- Battle of Konduga: Part of the Boko Haram insurgency
| Date | 12 September 2014 |
| Location | Konduga, Borno State, Nigeria11°39′06″N 13°25′10″E﻿ / ﻿11.6517°N 13.4194°E |
| Result | Nigerian victory |

Belligerents
- Nigeria: Boko Haram

Strength
- 400: 100-200

Casualties and losses
- Unknown killed 4 wounded (per Nigeria): 100+ killed

= Battle of Konduga (2014) =

Battle in Borno State, Nigeria

The Battle of Konduga was a military engagement between the Nigerian Armed Forces and Boko Haram insurgents in Konduga, Borno State, northeastern Nigeria, on 13 September 2014. Nigerian forces successfully defended the city, killing over 100 militants.

==Background==
Boko Haram emerged in 2009 as a jihadist social and political movement in a failed rebellion in northeast Nigeria. Throughout the following years, Abubakar Shekau unified militant Islamist groups in the region and continued to foment the rebellion against the Nigerian government, conducting terrorist attacks and bombings in cities and communities across the region.

In August 2014, Boko Haram launched a campaign to capture several cities in Borno State, capturing Damboa in late July and Gwoza and other cities in August. In each city, the group carried out large-scale massacres against civilians and suspected pro-government people. The campaign continued in Gamboru Ngala, with Boko Haram capturing the city on 25 August and immediately launching attacks on the Cameroonian city of Fotokol. On 1 September, the group captured Bama.

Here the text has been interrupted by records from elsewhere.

-- ==== Sys2Proof/Certificates/Slice0/Obligations.lean ====
section
/-! DEFINITION. What is claimed of the model, statement by statement; each docstring names the rules of the spec that it puts into Lean. -/

open Sys2Proof Sys2Proof.Machine

/-! ## Encoding -/

/-- R99 to R105, Tables 5.1 to 5.6. Every word that the encoder writes for a well-formed move decodes to that move with every operand, in every bundle and strand that Table 5.7 lets it stand in; elsewhere it raises the cause of check 3d or 3f. Events have no word. -/
def Obligations.DecodeEncode : Prop :=
  (∀ i : Instr, encode i = none ↔ isEvent i = true) ∧
  ∀ (i : Instr) (w : Word) (sup : Bool) (nli : Nat), i.wf = true → encode i = some w →
    (moveCause sup nli i = none → decodeMove sup nli w = .ok i)
      ∧ (moveCause sup nli i = some .privilegedPort → decodeMove sup nli w = .error .privilegedPort)
      ∧ (moveCause sup nli i = some .illegalBundle → decodeMove sup nli w = .error .illegalBundle)

/-- R101 to R105. A word that decodes stands for one well-formed move and for no other word: the encoder gives it back bit for bit. -/
def Obligations.EncodeDecode : Prop :=
  ∀ (i : Instr) (w : Word) (sup : Bool) (nli : Nat), decodeMove sup nli w = .ok i →
    i.wf = true ∧ encode i = some w ∧ moveCause sup nli i = none

/-- Tables 5.2 to 5.6. Words written out from the tables: 5 → a0.add.d; li1 → ls.ld with .u .s32 as its modifier field; v3 → v7 under b2; ctl.x → g31 under not b5; −1 → cf.rdcyc; a null move; and words of reserved sockets, ports and modifiers, which decode to nothing. -/
def Obligations.TableWords : Prop :=
  decodeTableWord 32 0x08051101 = some (.add { guard := { inv := false, sel := 0 }, src := .imm 5 } .a0 .w64)
    ∧ decodeTableWord 32 0x07E13106 = some (.ld { guard := { inv := false, sel := 0 }, src := .li 1 } { layout := .lin, natural := true, size := .i32 })
    ∧ decodeTableWord 32 0x204308E0 = some (.move (.live { guard := { inv := false, sel := 2 }, src := .vrf 3 } (.vrf 7)))
    ∧ decodeTableWord 32 0xD00007E0 = some (.move (.live { guard := { inv := true, sel := 5 }, src := .resX .ctl } (.grf 31)))
    ∧ decodeTableWord 32 0x0FFF5100 = some (.rdcyc { guard := { inv := false, sel := 0 }, src := .imm 0x7FF })
    ∧ decodeTableWord 32 0x8FFFFFFF = some (.move (.null 0xFFFFFFF))
    ∧ decodeTableWord 32 0x08005C00 = none
    ∧ decodeTableWord 32 0x08000F00 = none
    ∧ decodeTableWord 32 0x08051102 = none
    ∧ decodeTableWord 32 0x0800FC00 = none

/-- R104. A user strand whose non-null move touches a supervisor port faults with PRIVILEGED_PORT, by the word and at the issue; a supervisor strand may touch every port; the lock of a socket's mode is checked when a `cf.mode` write is performed. -/
def Obligations.PrivilegedPorts : Prop :=
  (∀ (i : Instr) (w : Word), i.wf = true → encode i = some w → touches i = true →
      decodeMove true 3 w = .ok i ∧ decodeMove false 3 w = .error .privilegedPort)
  ∧ (∀ (i : Instr) (h : Head) (d : Option Dst) (s : State), headOf i = some (h, d) → touches i = true → MayIssue s →
      s.atBundle.self.run ≠ 3 → moveCause true s.atBundle.self.lis.length i = none →
      exec i s = .next (s.trapped { s.trapOf .privilegedPort 0 0 with kind := .decode }))
  ∧ (∀ i : Instr, moveCause true 3 i ≠ some .privilegedPort)
  ∧ (∀ h : Head, Traps (.mode h) h .cf (some .opA)
      (fun st s => st.a.getLsbD 63 = false ∧ st.bank ≠ 3 ∧ bits st.a.toNat 13 8 < 23 ∧ s.self.lock.getLsbD (bits st.a.toNat 13 8) = true)
      .privilegedPort (fun _ => 0) (fun st => BitVec.ofNat 64 (bits st.a.toNat 13 8)))

/-! ## A step -/

/-- R99, R108, R121. When the words at the program counter of the tile in turn decode to a bundle, the step runs what they say: the instruction itself for a bundle of one move, BUNDLE_ISSUE for any other. Both find the bundle's long immediates and its length. -/
def Obligations.StepRunsDecoded : Prop :=
  ∀ (s : State) (a : Nat) (rest : List Nat) (b : Bundle),
    takeAgenda s.tick s.agenda = none → s.due = none → s.turn = a :: rest →
    let s0 : State := { s with turn := rest, cur := a }
    let m := if s0.inGang then s0.gangHead a else a
    let t := s0.tileAt m
    let c := s0.codeTile m
    let ws := codeWords (s0.quadAt m) c t.run (t.bank t.run).pc.toNat
    s0.hasTurn s0.self = true → s0.self.asleep = false → (s0.self.bank s0.self.run).idle = 0 →
    (s0.self.run = 3 → (s0.quadAt a).store ≠ []) →
    (t.bank t.run).pc.toNat % 4 = 0 → headLen ws / 4 ≤ ws.length →
    (bundleWords t c (headLen ws / 4)).any (if t.run = 3 then (s0.quadAt m).badStore else (s0.quadAt m).badCode).contains = false →
    decodeBundle (t.run = 3) ws = .ok b →
    (∀ bus i, b.moves = [(bus, i)] → step s = exec i (s0.latch b.lis b.len bus))
      ∧ (b.moves.length ≠ 1 → step s = exec .bundleIssue { s0 with ev := { tile := a } })

/-- R488 with DESIGN CHOICE, log 2. A step takes the first event of the agenda whose tick has come, then what is due on this tick, then the tile in turn; when all of them are done the tick counter goes on. -/
def Obligations.StepRunsEvents : Prop :=
  (∀ (s : State) (i : Instr) (e : EvArg) (rest : List (Nat × Instr × EvArg)),
      takeAgenda s.tick s.agenda = some ((i, e), rest) → isEvent i = true → step s = exec i { s with agenda := rest, ev := e })
  ∧ (∀ (s : State) (i : Instr) (e : EvArg), takeAgenda s.tick s.agenda = none → s.due = some (i, e) → step s = exec i { s with ev := e })
  ∧ (∀ (s : State) (a : Nat) (rest : List Nat), takeAgenda s.tick s.agenda = none → s.due = none → s.turn = a :: rest →
      ({ s with turn := rest, cur := a } : State).hasTurn ({ s with turn := rest, cur := a } : State).self = false →
      step s = .next { s with turn := rest, cur := a })
  ∧ (∀ s : State, takeAgenda s.tick s.agenda = none → s.due = none → s.turn = [] → step s = .next s.nextTick)
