@[simp] theorem onQuad_tick (s : State) (a : Nat) (f : Quad → Quad) : (s.onQuad a f).tick = s.tick := rfl
@[simp] theorem onQuad_tiles (s : State) (a : Nat) (f : Quad → Quad) : (s.onQuad a f).tiles = s.tiles := rfl
@[simp] theorem onQuad_mem (s : State) (a : Nat) (f : Quad → Quad) : (s.onQuad a f).mem = s.mem := rfl
@[simp] theorem onQuad_cnt (s : State) (a : Nat) (f : Quad → Quad) : (s.onQuad a f).cnt = s.cnt := rfl
@[simp] theorem onQuad_qerr (s : State) (a : Nat) (f : Quad → Quad) : (s.onQuad a f).qerr = s.qerr := rfl
@[simp] theorem onQuad_err (s : State) (a : Nat) (f : Quad → Quad) : (s.onQuad a f).err = s.err := rfl
@[simp] theorem onQuad_outbox (s : State) (a : Nat) (f : Quad → Quad) : (s.onQuad a f).outbox = s.outbox := rfl
@[simp] theorem onQuad_debugOn (s : State) (a : Nat) (f : Quad → Quad) : (s.onQuad a f).debugOn = s.debugOn := rfl
@[simp] theorem onQuad_shifts (s : State) (a : Nat) (f : Quad → Quad) : (s.onQuad a f).shifts = s.shifts := rfl
@[simp] theorem onQuad_badMem (s : State) (a : Nat) (f : Quad → Quad) : (s.onQuad a f).badMem = s.badMem := rfl
@[simp] theorem onQuad_tr (s : State) (a : Nat) (f : Quad → Quad) : (s.onQuad a f).tr = s.tr := rfl
@[simp] theorem onQuad_faults (s : State) (a : Nat) (f : Quad → Quad) : (s.onQuad a f).faults = s.faults := rfl
@[simp] theorem onQuad_ctlb (s : State) (a : Nat) (f : Quad → Quad) : (s.onQuad a f).ctlb = s.ctlb := rfl
@[simp] theorem onQuad_cxl (s : State) (a : Nat) (f : Quad → Quad) : (s.onQuad a f).cxl = s.cxl := rfl
@[simp] theorem onQuad_peerWin (s : State) (a : Nat) (f : Quad → Quad) : (s.onQuad a f).peerWin = s.peerWin := rfl
@[simp] theorem onQuad_migSlots (s : State) (a : Nat) (f : Quad → Quad) : (s.onQuad a f).migSlots = s.migSlots := rfl
@[simp] theorem onQuad_migs (s : State) (a : Nat) (f : Quad → Quad) : (s.onQuad a f).migs = s.migs := rfl
@[simp] theorem onQuad_migDone (s : State) (a : Nat) (f : Quad → Quad) : (s.onQuad a f).migDone = s.migDone := rfl
@[simp] theorem onQuad_units (s : State) (a : Nat) (f : Quad → Quad) : (s.onQuad a f).units = s.units := rfl
@[simp] theorem onQuad_eutas (s : State) (a : Nat) (f : Quad → Quad) : (s.onQuad a f).eutas = s.eutas := rfl
@[simp] theorem onQuad_cloads (s : State) (a : Nat) (f : Quad → Quad) : (s.onQuad a f).cloads = s.cloads := rfl
@[simp] theorem onQuad_packets (s : State) (a : Nat) (f : Quad → Quad) : (s.onQuad a f).packets = s.packets := rfl
@[simp] theorem onQuad_nextPacket (s : State) (a : Nat) (f : Quad → Quad) : (s.onQuad a f).nextPacket = s.nextPacket := rfl
@[simp] theorem onQuad_kiln (s : State) (a : Nat) (f : Quad → Quad) : (s.onQuad a f).kiln = s.kiln := rfl
@[simp] theorem onQuad_kilnAir (s : State) (a : Nat) (f : Quad → Quad) : (s.onQuad a f).kilnAir = s.kilnAir := rfl
@[simp] theorem onQuad_nextChild (s : State) (a : Nat) (f : Quad → Quad) : (s.onQuad a f).nextChild = s.nextChild := rfl
@[simp] theorem onQuad_sick (s : State) (a : Nat) (f : Quad → Quad) : (s.onQuad a f).sick = s.sick := rfl
@[simp] theorem onQuad_fenced (s : State) (a : Nat) (f : Quad → Quad) : (s.onQuad a f).fenced = s.fenced := rfl
@[simp] theorem onQuad_sparing (s : State) (a : Nat) (f : Quad → Quad) : (s.onQuad a f).sparing = s.sparing := rfl
@[simp] theorem onQuad_failed (s : State) (a : Nat) (f : Quad → Quad) : (s.onQuad a f).failed = s.failed := rfl
@[simp] theorem onQuad_hbmCorr (s : State) (a : Nat) (f : Quad → Quad) : (s.onQuad a f).hbmCorr = s.hbmCorr := rfl
@[simp] theorem onQuad_laneReplays (s : State) (a : Nat) (f : Quad → Quad) : (s.onQuad a f).laneReplays = s.laneReplays := rfl
@[simp] theorem onQuad_spared (s : State) (a : Nat) (f : Quad → Quad) : (s.onQuad a f).spared = s.spared := rfl
@[simp] theorem onQuad_retrain (s : State) (a : Nat) (f : Quad → Quad) : (s.onQuad a f).retrain = s.retrain := rfl
@[simp] theorem onQuad_pwrcap (s : State) (a : Nat) (f : Quad → Quad) : (s.onQuad a f).pwrcap = s.pwrcap := rfl
@[simp] theorem onQuad_overCap (s : State) (a : Nat) (f : Quad → Quad) : (s.onQuad a f).overCap = s.overCap := rfl
@[simp] theorem onQuad_capAt (s : State) (a : Nat) (f : Quad → Quad) : (s.onQuad a f).capAt = s.capAt := rfl
@[simp] theorem onQuad_draw (s : State) (a : Nat) (f : Quad → Quad) : (s.onQuad a f).draw = s.draw := rfl
@[simp] theorem onQuad_capped (s : State) (a : Nat) (f : Quad → Quad) : (s.onQuad a f).capped = s.capped := rfl
@[simp] theorem onQuad_boot (s : State) (a : Nat) (f : Quad → Quad) : (s.onQuad a f).boot = s.boot := rfl
@[simp] theorem onQuad_sch (s : State) (a : Nat) (f : Quad → Quad) : (s.onQuad a f).sch = s.sch := rfl
@[simp] theorem onQuad_staging (s : State) (a : Nat) (f : Quad → Quad) : (s.onQuad a f).staging = s.staging := rfl
@[simp] theorem onQuad_condemned (s : State) (a : Nat) (f : Quad → Quad) : (s.onQuad a f).condemned = s.condemned := rfl
@[simp] theorem onQuad_lostQuads (s : State) (a : Nat) (f : Quad → Quad) : (s.onQuad a f).lostQuads = s.lostQuads := rfl
@[simp] theorem onQuad_draining (s : State) (a : Nat) (f : Quad → Quad) : (s.onQuad a f).draining = s.draining := rfl
@[simp] theorem onQuad_dieRecs (s : State) (a : Nat) (f : Quad → Quad) : (s.onQuad a f).dieRecs = s.dieRecs := rfl
@[simp] theorem onQuad_retrained (s : State) (a : Nat) (f : Quad → Quad) : (s.onQuad a f).retrained = s.retrained := rfl
@[simp] theorem onQuad_halfWidth (s : State) (a : Nat) (f : Quad → Quad) : (s.onQuad a f).halfWidth = s.halfWidth := rfl
@[simp] theorem onQuad_halved (s : State) (a : Nat) (f : Quad → Quad) : (s.onQuad a f).halved = s.halved := rfl
@[simp] theorem onQuad_hostQ (s : State) (a : Nat) (f : Quad → Quad) : (s.onQuad a f).hostQ = s.hostQ := rfl
@[simp] theorem onQuad_capHeld (s : State) (a : Nat) (f : Quad → Quad) : (s.onQuad a f).capHeld = s.capHeld := rfl
@[simp] theorem onQuad_ev (s : State) (a : Nat) (f : Quad → Quad) : (s.onQuad a f).ev = s.ev := rfl
@[simp] theorem onQuad_cur (s : State) (a : Nat) (f : Quad → Quad) : (s.onQuad a f).cur = s.cur := rfl
@[simp] theorem onQuad_turn (s : State) (a : Nat) (f : Quad → Quad) : (s.onQuad a f).turn = s.turn := rfl
@[simp] theorem onQuad_capUntil (s : State) (a : Nat) (f : Quad → Quad) : (s.onQuad a f).capUntil = s.capUntil := rfl
@[simp] theorem onQuad_agenda (s : State) (a : Nat) (f : Quad → Quad) : (s.onQuad a f).agenda = s.agenda := rfl
@[simp] theorem onQuad_free (s : State) (a : Nat) (f : Quad → Quad) : (s.onQuad a f).free = s.free := rfl
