-- ==== Sys2Proof/Tests/Slice0.lean ====
section
/-! SUPPORT. Tests: ill-formed terms, words written out from the encoding tables, a few results worked by hand from the tables of the spec, and for each statement states and operands that meet its hypotheses. -/

namespace Sys2Proof.Tests

open Sys2Proof Sys2Proof.Machine

-- One test after the other: many kernel evaluations at once would take many threads.
set_option Elab.async false

/-! ## Well-formedness refuses -/

/-- The head of the moves below: guard `b0`, source `g1`. -/
def hd : Head := { guard := { inv := false, sel := 0 }, src := .grf 1 }

theorem test_wf_null_guard : (Instr.add { hd with guard := { inv := true, sel := 0 } } .a0 .w64).wf = false := by decide
theorem test_wf_null_guard_move : (Instr.move (.live { hd with guard := { inv := true, sel := 0 } } (.grf 1))).wf = false := by decide
theorem test_wf_li3 : (Instr.add { hd with src := .li 3 } .a0 .w64).wf = false := by decide
theorem test_wf_type_set : (Instr.fadd hd (.int false .i32)).wf = false := by decide
theorem test_wf_type_rounding : (Instr.fmin hd (.flt .f32 .rz)).wf = false := by decide
theorem test_wf_vperm_rounding : (Instr.vperm hd (.flt .bf16 .ru)).wf = false := by decide
theorem test_wf_atomic_size : (Instr.aadd hd { layout := .lin, natural := true, size := .i16 }).wf = false := by decide
theorem test_wf_order : (Instr.gld hd { order := .rel, scope := .die }).wf = false := by decide
theorem test_wf_level : (Instr.dom hd 5).wf = false := by decide
theorem test_wf_index : (Instr.tid hd 4).wf = false := by decide
theorem test_wf_accepts : (Instr.add hd .a0 .w64).wf = true ∧ (Instr.aadd hd { layout := .trn, natural := false, size := .i64 }).wf = true
    ∧ (Instr.dom hd 4).wf = true ∧ (Instr.tid hd 3).wf = true ∧ (Instr.fadd hd (.flt .f32 .rz)).wf = true := by decide

/-! ## Words

The first seven are the moves of Table 5.8; the others are guard × 2^28 + source × 2^16 + (socket × 32 + port) × 2^5 + modifier, written out from Tables 5.3 to 5.6, one or more of every socket. Source `g1` is 0x021, guard `b0` is 0. -/

theorem test_word_move_a0_a : decodeTableWord 32 0x00201000 = some (.move (.live { hd with src := .grf 0 } (.opnd .a0 .opA))) := by decide +kernel
theorem test_word_add : decodeTableWord 32 0x07E01101 = some (.add { hd with src := .li 0 } .a0 .w64) := by decide +kernel
theorem test_word_result_to_g1 : decodeTableWord 32 0x00800420 = some (.move (.live { hd with src := .resX .a0 } (.grf 1))) := by decide +kernel
theorem test_word_halt : decodeTableWord 32 0x08000200 = some (.halt { hd with src := .imm 0 }) := by decide +kernel
theorem test_word_inverted_guard : decodeTableWord 32 0xAFFF04C0 = some (.move (.live { guard := { inv := true, sel := 2 }, src := .imm 0x7FF } (.grf 6))) := by decide +kernel
theorem test_word_fadd : decodeTableWord 32 0x00232105 = some (.fadd { hd with src := .grf 3 } (.flt .f32 .rz)) := by decide +kernel
theorem test_bundle_1 : (decodeBundle false [0x03400000, 0x00201000, 0x07E01101, 0x00001000]).toOption.map (fun b => (b.moves.map (·.1), b.lis, b.len))
    = some ([0, 1], [0x1000], 16) := by decide +kernel
theorem test_bundle_1_without_li : (match decodeBundle false [0x03000000, 0x00201000, 0x07E01101, 0x00001000] with
    | .error e => some (e.1, e.2) | .ok _ => none) = some (.illegalBundle, some 1) := by decide +kernel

Konduga has been attacked by Boko Haram several times since 2009. In August 2013, a mosque in Konduga was shot up by Boko Haram, killing 44 people. In February 2014, the group killed 62 and kidnapped 20 in an attack on the city.

==Battle==
At about 4:30 am on 12 September, Boko Haram militants attacked the town of Konduga. According to the Nigerian Ministry of Defense, about 100 to 200 militants took part in the attack. The Nigerian Army had been informed of the attack ahead of time, and deployed 400 soldiers to guard the city and ambush the insurgents.

The clashes lasted about three hours. The Nigerian army claimed victory, saying that over 100 jihadists were killed. Nigerian officials also said that four vehicles equipped with anti-aircraft guns, two other military vehicles, and a cache of weaponry were seized. One soldier told Xinhua "Most of the soldiers killed were beyond recognition during the few hours of fury unleashed by our men." Nigerian forces only reported four wounded among their ranks.

==Aftermath==
Some time after the battle, Boko Haram attacked a market in Ngom, killing at least 25 people. After the massacre, Nigerian soldiers pursued the perpetrators and killed about ten of them. In Bama, a city that the militants did capture, detained civilians were massacred by Boko Haram as retaliation for the group not being able to capture Konduga. Konduga was the first city in Nigeria to not have fallen to the Boko Haram offensive.

Konduga was attacked again in March 2015, which Nigerian forces again repelled. At least 70 militants were killed in the 2015 attack.